Seaman Lester Harris, the navigator, an old China hand who had seen Japanese mistreatment of women, looking up from the inland charts he had ironed out after their immersion in Manila Bay at Cavite, remarked, “I thought that the boat would bring some of the nurses out. It’s a shame to leave them.” MacArthur kept them at Corregidor, where, after months of bombardment, they would become prisoners of war on May 7, 1942. (The general, his family, and his personal staff had been evacuated south on four PT-boats on March 11.)

Brought aboard
Peary,
its white surface frills of peacetime now being repainted in camouflage green to be less visible from the air, were “cryptographic aids” (apparently codebooks), a “Purple” coding machine, and a radio receiver—“all welcome equipment.” Seamen were especially grateful to be able to pick up the BBC, as it was, they had learned, “the most reliable and truthful,” however disheartening. As the destroyer began moving out, the C.O. directed a signalman to flash, “Passengers and cargo aboard. Request permission to proceed on mission assigned.” One guest was Rear Admiral F. W. Rockwell, Hart’s deputy, who had dodged Japanese bombs at Cavite, losing everything but the sweaty clothes on his back. He “half smiled” at the signal, “for the ship could be seen as already underway.” Permission was granted, with a “Good luck and safe harbor.”

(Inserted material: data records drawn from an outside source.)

theorem State.lockLast_keeps {orig : State} (s : State) (o : Nat) (n : Nat) (r : Nat) (h_s : Keeps orig s) : Keeps orig (State.lockLast s o n r) := by
  unfold State.lockLast
  repeat' (first
    | (extract_lets +onlyGivenNames x; clear_value x)
    | (with_reducible apply Keeps.mk'; with_reducible assumption))

theorem State.grantTo_keeps {orig : State} (s : State) (n : Nat) (o : Nat) (h_s : Keeps orig s) : Keeps orig (State.grantTo s n o) := by
  unfold State.grantTo
  repeat' (first
    | with_reducible assumption
    | intro x
    | (with_reducible apply Keeps.mk'; with_reducible assumption))

theorem State.lockAcquire_keeps {orig : State} (s : State) (o : Nat) (n : Nat) (h_s : Keeps orig s) : Keeps orig (State.lockAcquire s o n).1 := by
  unfold State.lockAcquire
  repeat' (first
    | with_reducible assumption
    | with_reducible apply State.lockSet_keeps
    | with_reducible apply State.grantTo_keeps
    | with_reducible apply State.lockLast_keeps
    | with_reducible apply Keeps.cond
    | with_reducible apply Keeps.cond_fst
    | with_reducible apply Keeps.ite_fst
    | (extract_lets +onlyGivenNames x; refine Keeps.via' (o := orig) (x := x) ?_ (fun hx => ?_); rotate_left; clear_value x; rotate_right; subst x)
    | (extract_lets +onlyGivenNames x; refine Keeps.via' (o := orig) (x := x.1) ?_ (fun hx => ?_); rotate_left; clear_value x; rotate_right; subst x)
    | (extract_lets +onlyGivenNames x; clear_value x))

theorem State.lockRelease_keeps {orig : State} (s : State) (o : Nat) (n : Nat) (h_s : Keeps orig s) : Keeps orig (State.lockRelease s o n).1 := by
  unfold State.lockRelease
  repeat' (first
    | with_reducible assumption
    | with_reducible apply State.lockLast_keeps
    | with_reducible apply State.lockSet_keeps
    | with_reducible apply Keeps.cond_fst)

theorem State.lockAbandon_keeps {orig : State} (s : State) (o : Nat) (h_s : Keeps orig s) : Keeps orig (State.lockAbandon s o) := by
  unfold State.lockAbandon
  repeat' (first
    | with_reducible assumption
    | intro x
    | with_reducible apply State.put_keeps
    | with_reducible apply State.lockSync_keeps
    | with_reducible apply State.evst_keeps
    | with_reducible apply Keeps.cond
    | with_reducible apply Keeps.foldl)

theorem State.lockFree_keeps {orig : State} (s : State) (h_s : Keeps orig s) : Keeps orig (State.lockFree s) := by
  unfold State.lockFree
  repeat' (first
    | with_reducible assumption
    | intro x
    | with_reducible apply State.lockSet_keeps
    | with_reducible apply Keeps.cond
    | with_reducible apply Keeps.foldl)

theorem execLockAcquire_keeps {orig : State} (r : Requester) (n : Nat) (s : State) (h_s : Keeps orig s) : KeepsRes orig (execLockAcquire r n s) := by
  unfold execLockAcquire
  repeat' (first
    | with_reducible assumption
    | with_reducible apply KeepsRes.next
    | with_reducible apply State.lockAcquire_keeps)

theorem execLockRelease_keeps {orig : State} (r : Requester) (n : Nat) (s : State) (h_s : Keeps orig s) : KeepsRes orig (execLockRelease r n s) := by
  unfold execLockRelease
  repeat' (first
    | with_reducible assumption
    | with_reducible apply KeepsRes.next
    | with_reducible apply State.lockRelease_keeps)

theorem execLockBreak_keeps {orig : State} (r : Requester) (n : Nat) (s : State) (h_s : Keeps orig s) : KeepsRes orig (execLockBreak r n s) := by
  unfold execLockBreak
  repeat' (first
    | with_reducible assumption
    | with_reducible apply KeepsRes.next
    | with_reducible apply State.lockSet_keeps
    | with_reducible apply Keeps.cond)

theorem State.timerExpire_keeps {orig : State} (s : State) (t : Nat) (k : Nat) (h_s : Keeps orig s) : Keeps orig (State.timerExpire s t k) := by
  unfold State.timerExpire
  repeat' (first
    | with_reducible assumption
    | with_reducible apply State.put_keeps
    | with_reducible apply State.tipSet_keeps
    | with_reducible apply Keeps.cond)

theorem State.timerRestart_keeps {orig : State} (s : State) (t : Nat) (k : Nat) (h_s : Keeps orig s) : Keeps orig (State.timerRestart s t k) := by
  unfold State.timerRestart
  repeat' (first
    | with_reducible assumption
    | with_reducible apply State.setTile_keeps
    | with_reducible apply State.put_keeps
    | with_reducible apply State.timerExpire_keeps
    | with_reducible apply Keeps.cond)

theorem State.timerTick_keeps {orig : State} (s : State) (t : Nat) (k : Nat) (h_s : Keeps orig s) : Keeps orig (State.timerTick s t k) := by
  unfold State.timerTick
  repeat' (first
    | with_reducible assumption
    | with_reducible apply State.timerExpire_keeps
    | with_reducible apply State.setTile_keeps
    | with_reducible apply State.put_keeps
    | with_reducible apply Keeps.cond)

theorem State.timerStop_keeps {orig : State} (s : State) (t : Nat) (k : Nat) (h_s : Keeps orig s) : Keeps orig (State.timerStop s t k) := by
  unfold State.timerStop
  repeat' (first
    | with_reducible assumption
    | with_reducible apply State.tipClear_keeps
    | with_reducible apply State.put_keeps)

theorem State.edgeStop_keeps {orig : State} (s : State) (t : Nat) (j : Nat) (h_s : Keeps orig s) : Keeps orig (State.edgeStop s t j) := by
  unfold State.edgeStop
  repeat' (first
    | with_reducible assumption
    | with_reducible apply State.tipClear_keeps
    | with_reducible apply State.flag_keeps)

theorem execTileTimerExpiry_keeps {orig : State} (t : Nat) (k : Nat) (s : State) (h_s : Keeps orig s) : KeepsRes orig (execTileTimerExpiry t k s) := by
  unfold execTileTimerExpiry
  repeat' (first
    | with_reducible assumption
    | with_reducible apply KeepsRes.next
    | with_reducible apply State.timerExpire_keeps
    | with_reducible apply Keeps.cond)

theorem execTileTimerWrite_keeps {orig : State} (t : Nat) (k : Nat) (w : Nat) (v : Word) (s : State) (h_s : Keeps orig s) : KeepsRes orig (execTileTimerWrite t k w v s) := by
  unfold execTileTimerWrite
  repeat' (first
    | with_reducible assumption
    | with_reducible apply KeepsRes.next
    | with_reducible apply State.bad_keeps
    | with_reducible apply State.timerRestart_keeps
    | with_reducible apply State.plainWrite_keeps
    | with_reducible apply Keeps.cond)

theorem execEdgeDetectorEdge_keeps {orig : State} (t : Nat) (j : Nat) (rising : Bool) (tag : Nat) (s : State) (h_s : Keeps orig s) : KeepsRes orig (execEdgeDetectorEdge t j rising tag s) := by
  unfold execEdgeDetectorEdge
  repeat' (first
    | with_reducible assumption
    | with_reducible apply KeepsRes.next
    | with_reducible apply State.wrap_keeps
    | with_reducible apply State.put96_keeps
    | with_reducible apply State.tipSet_keeps
    | with_reducible apply Keeps.cond)

theorem State.tileExchanged_keeps {orig : State} (s : State) (t : Nat) (h_s : Keeps orig s) : Keeps orig (State.tileExchanged s t) := by
  unfold State.tileExchanged
  repeat' (first
    | with_reducible assumption
    | with_reducible apply State.swapDone_keeps
    | with_reducible apply Keeps.cond
    | (extract_lets +onlyGivenNames x; clear_value x)
    | (with_reducible apply Keeps.mk'; with_reducible assumption))

theorem State.exchange_keeps {orig : State} (s : State) (t : Nat) (forced : Bool) (h_s : Keeps orig s) : Keeps orig (State.exchange s t forced) := by
  unfold State.exchange
  repeat' (first
    | with_reducible assumption
    | intro x
    | with_reducible apply State.put_keeps
    | with_reducible apply State.flag_keeps
    | with_reducible apply State.tilePut_keeps
    | with_reducible apply State.timerStop_keeps
    | with_reducible apply State.edgeStop_keeps
    | with_reducible apply State.evst_keeps
    | with_reducible apply State.tileExchanged_keeps
    | with_reducible apply Keeps.cond
    | with_reducible apply Keeps.foldl)

theorem State.xArm_keeps {orig : State} (s : State) (t : Nat) (entry : Nat) (h_s : Keeps orig s) : Keeps orig (State.xArm s t entry) := by
  unfold State.xArm
  repeat' (first
    | with_reducible assumption
    | with_reducible apply State.put_keeps
    | with_reducible apply State.bad_keeps
    | with_reducible apply Keeps.cond)

theorem execXctlArm_keeps {orig : State} (t : Nat) (entry : Nat) (s : State) (h_s : Keeps orig s) : KeepsRes orig (execXctlArm t entry s) := by
  unfold execXctlArm
  repeat' (first
    | with_reducible assumption
    | with_reducible apply KeepsRes.next
    | with_reducible apply State.bad_keeps
    | with_reducible apply State.xArm_keeps
    | with_reducible apply Keeps.cond)

theorem execXctlCancel_keeps {orig : State} (t : Nat) (s : State) (h_s : Keeps orig s) : KeepsRes orig (execXctlCancel t s) := by
  unfold execXctlCancel
  repeat' (first
    | with_reducible assumption
    | with_reducible apply KeepsRes.next
    | with_reducible apply State.bad_keeps
    | with_reducible apply State.put_keeps
    | with_reducible apply Keeps.cond)

theorem execExchangeTimeout_keeps {orig : State} (t : Nat) (s : State) (h_s : Keeps orig s) : KeepsRes orig (execExchangeTimeout t s) := by
  unfold execExchangeTimeout
  repeat' (first
    | with_reducible assumption
    | with_reducible apply KeepsRes.next
    | with_reducible apply State.evst_keeps
    | with_reducible apply Keeps.cond)

theorem execXctlForce_keeps {orig : State} (t : Nat) (s : State) (h_s : Keeps orig s) : KeepsRes orig (execXctlForce t s) := by
  unfold execXctlForce
  repeat' (first
    | with_reducible assumption
    | with_reducible apply KeepsRes.next
    | with_reducible apply State.bad_keeps
    | with_reducible apply State.exchange_keeps
    | with_reducible apply State.put_keeps
    | with_reducible apply Keeps.cond)

theorem State.verifyAbort_keeps {orig : State} (s : State) (t : Nat) (h_s : Keeps orig s) : Keeps orig (State.verifyAbort s t) := by
  unfold State.verifyAbort
  repeat' (first
    | with_reducible assumption
    | with_reducible apply State.ev_keeps
    | with_reducible apply State.flag_keeps
    | with_reducible apply State.put_keeps
    | with_reducible apply Keeps.cond
    | (extract_lets +onlyGivenNames x; clear_value x)
    | (with_reducible apply Keeps.mk'; with_reducible assumption))

theorem execTilePdataWrite_keeps {orig : State} (t : Nat) (v : Word) (s : State) (h_s : Keeps orig s) : KeepsRes orig (execTilePdataWrite t v s) := by
  unfold execTilePdataWrite
  repeat' (first
    | with_reducible assumption
    | with_reducible apply KeepsRes.next
    | with_reducible apply State.bad_keeps
    | with_reducible apply State.liveIgnored_keeps
    | with_reducible apply State.setTile_keeps
    | with_reducible apply State.verifyAbort_keeps
    | with_reducible apply State.put_keeps
    | with_reducible apply State.flag_keeps
    | with_reducible apply Keeps.cond)

theorem State.mdata_keeps {orig : State} (s : State) (t : Nat) (v : Option Word) (h_s : Keeps orig s) : Keeps orig (State.mdata s t v).1 := by
  unfold State.mdata
  repeat' (first
    | with_reducible assumption
    | with_reducible apply State.bad_keeps
    | with_reducible apply State.pokeAll_keeps
    | with_reducible apply State.put_keeps
    | with_reducible apply Keeps.cond_fst
    | split)

theorem execTileMdataAccess_keeps {orig : State} (r : Requester) (t : Nat) (write : Bool) (v : Word) (s : State) (h_s : Keeps orig s) : KeepsRes orig (execTileMdataAccess r t write v s) := by
  unfold execTileMdataAccess
  repeat' (first
    | with_reducible assumption
    | with_reducible apply KeepsRes.next
    | with_reducible apply State.bad_keeps
    | with_reducible apply State.emit_keeps
    | with_reducible apply State.mdata_keeps
    | with_reducible apply Keeps.cond)

theorem State.coreReset_keeps {orig : State} (s : State) (t : Nat) (h_s : Keeps orig s) : Keeps orig (State.coreReset s t) := by
  unfold State.coreReset
  repeat' (first
    | with_reducible assumption
    | intro x
    | with_reducible apply State.tilePut_keeps
    | with_reducible apply State.put_keeps
    | with_reducible apply State.flag_keeps
    | with_reducible apply State.wrap_keeps
    | with_reducible apply State.lockAbandon_keeps
    | with_reducible apply State.dmaOwnerReset_keeps
    | with_reducible apply State.tileTo_keeps
    | with_reducible apply Keeps.foldl)

theorem State.tileRun_keeps {orig : State} (s : State) (t : Nat) (h_s : Keeps orig s) : Keeps orig (State.tileRun s t) := by
  unfold State.tileRun
  repeat' (first
    | with_reducible assumption
    | with_reducible apply State.setTile_keeps
    | with_reducible apply State.exchange_keeps
    | with_reducible apply State.tileTo_keeps
    | with_reducible apply Keeps.cond)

IN MALAYA, on small boats and rafts, the Japanese began crossing the broad Perak at nightfall. Moving tanks and heavy vehicles across the river would require sturdy bridges. The blown spans had to be repaired or replaced. Infantry awaiting orders to take Ipoh and Kuala Lumpur were as reluctant to move as their officers were impatient. On their way through rubber plantations as they advanced, Japanese troops had caught monkeys in the trees by offering them fruit and were amusing themselves by watching them. Others had bathed in emptied oil drums. Soon soldiers from the 5th Division and the Imperial Guards Division were across the Perak, British headquarters reporting three full divisions massing against them. Only a third of the Imperial Guards had arrived in Malaya, one regiment of the 5th was still in Shanghai, and most of the 18th Division was still awaiting shipment. Effectively, Lieutenant General Tomoyuki Yamashita had only eight regiments pushing down the main trunk road and the western coast road toward Malacca. The underwhelmed British forces backing into Singapore continued to be reinforced by troopships docking into irrelevance, and worse.

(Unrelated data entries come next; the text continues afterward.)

-- ==== Sys2Proof/Laws/KeepsStim.lean ====
section
/-!
SUPPORT. Every operation of Machine/Stim.lean keeps the canonical forms and the queue.
-/
namespace Sys2Proof.Machine

theorem State.setChn_keeps {orig : State} (s : State) (c : Nat) (x : StimChan) (h_s : Keeps orig s) : Keeps orig (State.setChn s c x) := by
  unfold State.setChn
  repeat' (first
    | (extract_lets +onlyGivenNames x; clear_value x)
    | (with_reducible apply Keeps.mk'; with_reducible assumption))

theorem State.stmTo_keeps {orig : State} (s : State) (c : Nat) (v : Nat) (h_s : Keeps orig s) : Keeps orig (State.stmTo s c v) := by
  unfold State.stmTo
  repeat' (first
    | with_reducible assumption
    | with_reducible apply State.put_keeps
    | with_reducible apply State.ev_keeps
    | with_reducible apply Keeps.cond)

theorem State.stimFrames_keeps {orig : State} (c : Nat) (y1 : Nat) (y2 : State) (h_y2 : Keeps orig y2) : Keeps orig (State.stimFrames c y1 y2) := by
  induction y1 generalizing c y2 with
  | zero =>
  rw [State.stimFrames]
  repeat' (first
    | with_reducible assumption
    | with_reducible apply State.emit_keeps
    | with_reducible apply State.setChn_keeps
    | with_reducible apply Keeps.cond)
  | succ k ih =>
  rw [State.stimFrames]
  repeat' (first
    | with_reducible assumption
    | with_reducible apply State.emit_keeps
    | with_reducible apply ih
    | with_reducible apply State.setChn_keeps
    | with_reducible apply Keeps.cond)

theorem State.stmFlag_keeps {orig : State} (s : State) (c : Nat) (f : Fld) (h_s : Keeps orig s) : Keeps orig (State.stmFlag s c f) := by
  unfold State.stmFlag
  repeat' (first
    | with_reducible assumption
    | with_reducible apply State.ev_keeps
    | with_reducible apply State.flag_keeps
    | with_reducible apply Keeps.cond)

theorem State.stimPlay_keeps {orig : State} (s : State) (c : Nat) (k : Nat) (missing : List Nat) (h_s : Keeps orig s) : Keeps orig (State.stimPlay s c k missing) := by
  unfold State.stimPlay
  repeat' (first
    | with_reducible assumption
    | intro x
    | with_reducible apply State.setChn_keeps
    | with_reducible apply State.count_keeps
    | with_reducible apply State.degrLoss_keeps
    | with_reducible apply State.stmFlag_keeps
    | with_reducible apply State.put64_keeps
    | with_reducible apply State.stimFrames_keeps
    | with_reducible apply Keeps.cond
    | with_reducible apply Keeps.ite
    | with_reducible apply Keeps.cond_fst
    | with_reducible apply Keeps.ite_fst
    | (extract_lets +onlyGivenNames x; refine Keeps.via' (o := orig) (x := x) ?_ (fun hx => ?_); rotate_left; clear_value x; rotate_right; subst x)
    | (extract_lets +onlyGivenNames x; refine Keeps.via' (o := orig) (x := x.1) ?_ (fun hx => ?_); rotate_left; clear_value x; rotate_right; subst x)
    | (extract_lets +onlyGivenNames x; clear_value x)
    | split
    | (with_reducible apply Keeps.mk'; with_reducible assumption)
    | (with_reducible apply Keeps.mk'; first | with_reducible apply State.setChn_keeps | with_reducible apply State.count_keeps | with_reducible apply State.degrLoss_keeps | with_reducible apply State.stmFlag_keeps | with_reducible apply State.put64_keeps | with_reducible apply State.stimFrames_keeps | with_reducible apply Keeps.cond | with_reducible apply Keeps.ite))

theorem State.stimMark_keeps {orig : State} (s : State) (c : Nat) (h_s : Keeps orig s) : Keeps orig (State.stimMark s c) := by
  unfold State.stimMark
  repeat' (first
    | with_reducible assumption
    | with_reducible apply State.raise_keeps
    | with_reducible apply State.put96_keeps
    | with_reducible apply Keeps.cond)

theorem State.seqStart_keeps {orig : State} (s : State) (c : Nat) (h_s : Keeps orig s) : Keeps orig (State.seqStart s c) := by
  unfold State.seqStart
  repeat' (first
    | with_reducible assumption
    | with_reducible apply State.setChn_keeps
    | with_reducible apply State.put_keeps)

theorem State.stimStart_keeps {orig : State} (s : State) (c : Nat) (tc : Nat) (h_s : Keeps orig s) : Keeps orig (State.stimStart s c tc) := by
  unfold State.stimStart
  repeat' (first
    | with_reducible assumption
    | with_reducible apply State.setChn_keeps
    | with_reducible apply State.put64_keeps
    | with_reducible apply State.stimMark_keeps
    | with_reducible apply State.stmTo_keeps
    | with_reducible apply State.seqStart_keeps)

theorem State.stimNext_keeps {orig : State} (s : State) (c : Nat) (h_s : Keeps orig s) : Keeps orig (State.stimNext s c) := by
  unfold State.stimNext
  repeat' (first
    | with_reducible assumption
    | with_reducible apply State.setChn_keeps
    | with_reducible apply State.stmTo_keeps
    | with_reducible apply State.put_keeps
    | with_reducible apply Keeps.cond)

theorem State.stimStop_keeps {orig : State} (s : State) (c : Nat) (h_s : Keeps orig s) : Keeps orig (State.stimStop s c) := by
  unfold State.stimStop
  repeat' (first
    | with_reducible assumption
    | with_reducible apply State.stmTo_keeps
    | with_reducible apply State.setChn_keeps
    | with_reducible apply Keeps.cond)

theorem execStimLaneTrained_keeps {orig : State} (c : Nat) (s : State) (h_s : Keeps orig s) : KeepsRes orig (execStimLaneTrained c s) := by
  unfold execStimLaneTrained
  repeat' (first
    | with_reducible assumption
    | with_reducible apply KeepsRes.next
    | with_reducible apply State.stmTo_keeps
    | with_reducible apply State.setChn_keeps
    | with_reducible apply Keeps.cond)

theorem execStimChannelStart_keeps {orig : State} (c : Nat) (s : State) (h_s : Keeps orig s) : KeepsRes orig (execStimChannelStart c s) := by
  unfold execStimChannelStart
  repeat' (first
    | with_reducible assumption
    | with_reducible apply KeepsRes.next
    | with_reducible apply State.stimStart_keeps
    | with_reducible apply Keeps.cond
    | split)

theorem State.stimHalt_keeps {orig : State} (s : State) (c : Nat) (h_s : Keeps orig s) : Keeps orig (State.stimHalt s c) := by
  unfold State.stimHalt
  repeat' (first
    | with_reducible assumption
    | with_reducible apply State.stimStop_keeps
    | with_reducible apply State.stimPlay_keeps
    | with_reducible apply Keeps.cond)

theorem State.stimWatch_keeps {orig : State} (s : State) (h_s : Keeps orig s) : Keeps orig (State.stimWatch s) := by
  unfold State.stimWatch
  repeat' (first
    | with_reducible assumption
    | intro x
    | with_reducible apply State.stimHalt_keeps
    | with_reducible apply Keeps.foldl)

theorem State.stimSleep_keeps {orig : State} (s : State) (h_s : Keeps orig s) : Keeps orig (State.stimSleep s) := by
  unfold State.stimSleep
  repeat' (first
    | with_reducible assumption
    | intro x
    | with_reducible apply State.stmTo_keeps
    | with_reducible apply State.stimStop_keeps
    | with_reducible apply Keeps.foldl)

theorem State.stimWake_keeps {orig : State} (s : State) (h_s : Keeps orig s) : Keeps orig (State.stimWake s) := by
  unfold State.stimWake
  repeat' (first
    | with_reducible assumption
    | intro x
    | with_reducible apply State.stmTo_keeps
    | with_reducible apply State.setChn_keeps
    | with_reducible apply Keeps.cond
    | with_reducible apply Keeps.foldl)

theorem State.stmDone_keeps {orig : State} (s : State) (h_s : Keeps orig s) : Keeps orig (State.stmDone s) := by
  unfold State.stmDone
  repeat' (first
    | with_reducible assumption
    | with_reducible apply State.swapDone_keeps
    | with_reducible apply State.ev_keeps
    | with_reducible apply State.flag_keeps
    | with_reducible apply State.swapWhere_keeps
    | with_reducible apply Keeps.cond)

theorem State.stimSwap_keeps {orig : State} (s : State) (c : Nat) (tc : Nat) (h_s : Keeps orig s) : Keeps orig (State.stimSwap s c tc) := by
  unfold State.stimSwap
  repeat' (first
    | with_reducible assumption
    | with_reducible apply State.swapWhere_keeps
    | with_reducible apply State.stimStop_keeps
    | with_reducible apply State.stmTo_keeps
    | with_reducible apply State.setChn_keeps
    | with_reducible apply State.seqStart_keeps
    | with_reducible apply State.stmDone_keeps
    | with_reducible apply Keeps.cond
    | (extract_lets +onlyGivenNames x; refine Keeps.via' (o := orig) (x := x) ?_ (fun hx => ?_); rotate_left; clear_value x; rotate_right; subst x)
    | (extract_lets +onlyGivenNames x; clear_value x)
    | (with_reducible apply Keeps.mk'; with_reducible assumption)
    | (with_reducible apply Keeps.mk'; first | with_reducible apply State.swapWhere_keeps | with_reducible apply State.stimStop_keeps | with_reducible apply State.stmTo_keeps | with_reducible apply State.setChn_keeps | with_reducible apply State.seqStart_keeps | with_reducible apply State.stmDone_keeps | with_reducible apply Keeps.cond))

end Sys2Proof.Machine
end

“Boxing Day” to the British, the traditional post-Christmas holiday, meant nothing in occupied and ravaged Hong Kong; yet in doomed Singapore colonists and troops celebrated with toasts empty of meaning but stimulated by wine or whiskey certain otherwise to fall to the enemy. Across the time zones in isolated Malta, surviving despite daily air raids and a Mediterranean swarming with Axis submarines, J. Q. Hughes wrote indelicately about his sloshed superiors, “Sgt. Major Hunt and Sgt. Sandy were quite incapable and more often than not unconscious for two days.” They had begun drinking on Christmas Day. “One officer attended a Court Martial in which all the members were drunk, and the proceedings were thus postponed for several days.”

The
Ford
’s log in Surabaja reported on the day after Christmas, “Minor repair work being accomplished on
Pope
and
Ford
by tender personnel. Liberty for both ships. Ensign Cross had some errands to carry out.... On his way he passed several shops near the Hotel Oranje. He saw a very beautiful mixed Dutch and Indonesian girl. This was too much. After passing several times, he worked up courage and introduced himself. Her name was Wente, and like many, spoke passable English. She was agreeable to having dinner with Cross and his roommate for whom she would find a friend, a couple of days hence.” For the moment it was a good war.